### Description of the task
From the entries below, return only the lines starting at the one that contains "R272, R280) -/" and ending at the one that contains "obtain ⟨hpass, h⟩", exactly as they stand.

### The records
------------------------

/-- A new data packet that agrees with those received is kept; the last one missing completes the message. -/
theorem takeRspData_new {s : State} {q : Nat} {p : Packet} {k : Nat × Nat} {m : OwnMsg} (hown : ownOf (ackRack s q p) p.src p.msg = some (k, m))
    (hnew : thas m.got p.pidx = false) (hidx : p.pidx ≤ p.pcnt) (hagree : ∀ g ∈ m.got, sameAnswer g.2 p = true) :
    takeRspData s q p =
      if p.pcnt < (tset m.got p.pidx p).length then
        finishOwn (ackRack s q p) k { m with got := tset m.got p.pidx p }
          { code := (deliveryCode (tset m.got p.pidx p)).1, detail := (deliveryCode (tset m.got p.pidx p)).2 }
      else { ackRack s q p with net := { (ackRack s q p).net with own := tset (ackRack s q p).net.own k { m with got := tset m.got p.pidx p } } } := by
  have hsame : ¬ (m.got.any fun g => !sameAnswer g.2 p) = true := by simpa using hagree
  have hfresh : ¬ (thas m.got p.pidx || decide (p.pcnt < p.pidx)) = true := by simpa [hnew] using hidx
  simp only [takeRspData, hown, if_neg hsame, if_neg hfresh]

/-! ### Command space (R89, R119, R492) -/

/-- A LOAD of command space that reads a host mailbox. -/
theorem serveCommandLoad_host {s : State} {t : Ns} {q m off : Nat} {p : Packet} {d : List Byte} (hgood : memFieldCheck s q p = none)
    (hbox : hostBoxOf p.addr = some (m, off)) (hload : hostLoad s m off q p = .inl d) :
    serveCommandLoad s (arrived t q p) = respondData s p { data := d } := by
  simp only [serveCommandLoad, arrived, hgood, hbox, hload]

/-- A command's STORE is a STORE to command space. -/
theorem commandStore_of_entered {s : State} {q : Nat} {p : Packet} (h : commandEntered s q p = true) : commandStore p = true := by
  obtain ⟨-, -, hop, hspace⟩ := serveCommandStore_entered (t := 0) h
  simp [commandStore, hop, hspace]

section CommandSpace

variable {s u : State} {t : Ns} {q : Nat} {p : Packet} {kind : Bool} (hs : served s q p = some (t, u)) (he : commandEntered u q p = true)
  (hkind : kind = true)
include hs he hkind

/-- Under each of its rows a doorbell that nothing refuses acts and is answered. -/
theorem arrive_doorbell {c : Nat} (hc : doorbellChannel p.addr = some c) (hr : doorbellRefusal u c p = none) :
    arrive kind s q p = finish s q p (respondOk (if dbOp p = 0 then ring (openDedup u p) c p
      else if dbOp p = 1 then resumeBell (openDedup u p) c else abortChannel (openDedup u p) c kSUCCESS) q p []) :=
  arrive_served hkind hs ((serveCommandStore_entered he).1.trans (attemptCommand_doorbell he hc hr))

/-- Under each of its rows a STORE to a host mailbox that takes it is answered. -/
theorem arrive_hostStore {m off : Nat} {v : State} (hbox : hostBoxOf p.addr = some (m, off)) (hstore : hostStore u m off q p = .inl v) :
    arrive kind s q p = finish s q p (respondOk (openDedup v p) q p []) :=
  arrive_served hkind hs ((serveCommandStore_entered he).1.trans (attemptCommand_host he hbox hstore))

end CommandSpace

/-! ### Acceptance of a SIEVE request (R101, R272, R280) -/

/-- A SIEVE request that passes its checks and finds room is accepted. -/
theorem serveSieve_entered {s v : State} {t : Ns} {q n need : Nat} {p : Packet} (h : sieveEntered s q p = some (n, need, v)) :
    serveSieve s (arrived t q p) = acceptSieve v (entrant t q p) n need := by
  unfold sieveEntered at h
  obtain ⟨hpass, h⟩ := Option.ite_none_left_eq_some.mp h
  simp only [Bool.or_eq_true, not_or, Bool.not_eq_true, Option.isSome_eq_false_iff, Option.isNone_iff_eq_none] at hpass
  obtain ⟨⟨⟨⟨hnew, hgood⟩, haligned⟩, hfilter⟩, hjob⟩ := hpass
  split at h
  · cases h
  · rename_i hwin
    obtain ⟨hroom, h⟩ := Option.ite_none_left_eq_some.mp h
    simp only [Bool.or_eq_true, decide_eq_true_eq, not_or, Bool.not_eq_true] at hroom
    obtain ⟨⟨hinside, hstaging⟩, hdedup⟩ := hroom
    cases h
    simp only [serveSieve, arrived, hnew, hgood, hfilter, hwin, hinside, hdedup, Bool.false_eq_true, if_false]
    exact (if_neg (Bool.eq_false_iff.mp haligned)).trans ((if_neg (Bool.eq_false_iff.mp hjob)).trans (if_neg hstaging))

@[simp] theorem warnStaging_sieve (s : State) : (warnStaging s).sieve = s.sieve := by
  unfold warnStaging
  split <;> rfl

/-- A request that nothing of its flow goes before is entered among the running ones. -/
theorem acceptSieve_entered {s : State} {w : Waiter} {n need : Nat} (horder : w.req.order = 0)
    (hfirst : (s.pool.waiters.any (fun x => flowBefore x.req.pkt w.req.pkt)
      || s.pool.pendingFlow.any (fun e => e.1.1 = w.req.pkt.src && e.1.2.1 = w.req.pkt.flow && hasFlag w.req.pkt fORDERED
        && earlierSeq e.1.2.2 w.req.pkt.fseq)) = false) :
    tget (acceptSieve s w n need).sieve.reqs (w.req.pkt.src, w.req.pkt.msg) =
      some { req := { w.req with order := s.pool.accepted + 1 }, quarter := n, sfn := sfnOf w.req.pkt, staging := need } := by
  simp only [acceptSieve, hfirst, Bool.false_and, Bool.false_eq_true, if_false]
  split
  · simp only [tget_tset_same, accept_req s w horder]
  · simp only [warnStaging_sieve, tget_tset_same, accept_req s w horder]

/-- Under the row of its function a SIEVE request that passes its checks is accepted. -/
theorem arrive_sieve {kind : Bool} {s u v : State} {t : Ns} {q n need : Nat} {p : Packet} (hs : served s q p = some (t, u)) (hop : p.op = opSIEVE)
    (he : sieveEntered u q p = some (n, need, v)) (hkind : kind = true) :
    arrive kind s q p = finish s q p (acceptSieve v (entrant t q p) n need) :=
  arrive_served hkind hs ((serveOp_sieve hop).trans (serveSieve_entered he))

end Sys2Proof.Machine

section
open Sys2Proof Sys2Proof.Machine

/-- Settles O1: each of the four rows serves its packet by its operation, and the operation's own lemma gives the effect. -/
theorem answersToOwnMessagesAct : Obligations.AnswersToOwnMessagesAct := by
  unfold Obligations.AnswersToOwnMessagesAct
  intro s u t q p hs
  refine ⟨?ack, ?nak, ?rsp, ?data⟩
  case ack =>
    intro hop hgood
    exact congrArg Host.Outcome.next (arrive_served (decide_eq_true hop) hs ((serveOp_ack hop).trans (takeAckPacket_wellFormed hgood)))
  case nak =>
    intro hop hgood
    exact congrArg Host.Outcome.next (arrive_served (decide_eq_true hop) hs ((serveOp_nak hop).trans (takeNakPacket_wellFormed hgood)))
  case rsp =>
    intro k m hop hown hgood hfinal
    exact congrArg Host.Outcome.next (arrive_served (decide_eq_true hop) hs ((serveOp_rsp hop).trans (takeRsp_completes hown hgood hfinal)))
  case data =>
    intro k m hop hown hnew hidx hagree
    exact congrArg Host.Outcome.next (arrive_served (decide_eq_true hop) hs ((serveOp_rspData hop).trans (takeRspData_new hown hnew hidx hagree)))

------------------------

### Task response
/-! ### Acceptance of a SIEVE request (R101, R272, R280) -/

/-- A SIEVE request that passes its checks and finds room is accepted. -/
theorem serveSieve_entered {s v : State} {t : Ns} {q n need : Nat} {p : Packet} (h : sieveEntered s q p = some (n, need, v)) :
    serveSieve s (arrived t q p) = acceptSieve v (entrant t q p) n need := by
  unfold sieveEntered at h
  obtain ⟨hpass, h⟩ := Option.ite_none_left_eq_some.mp h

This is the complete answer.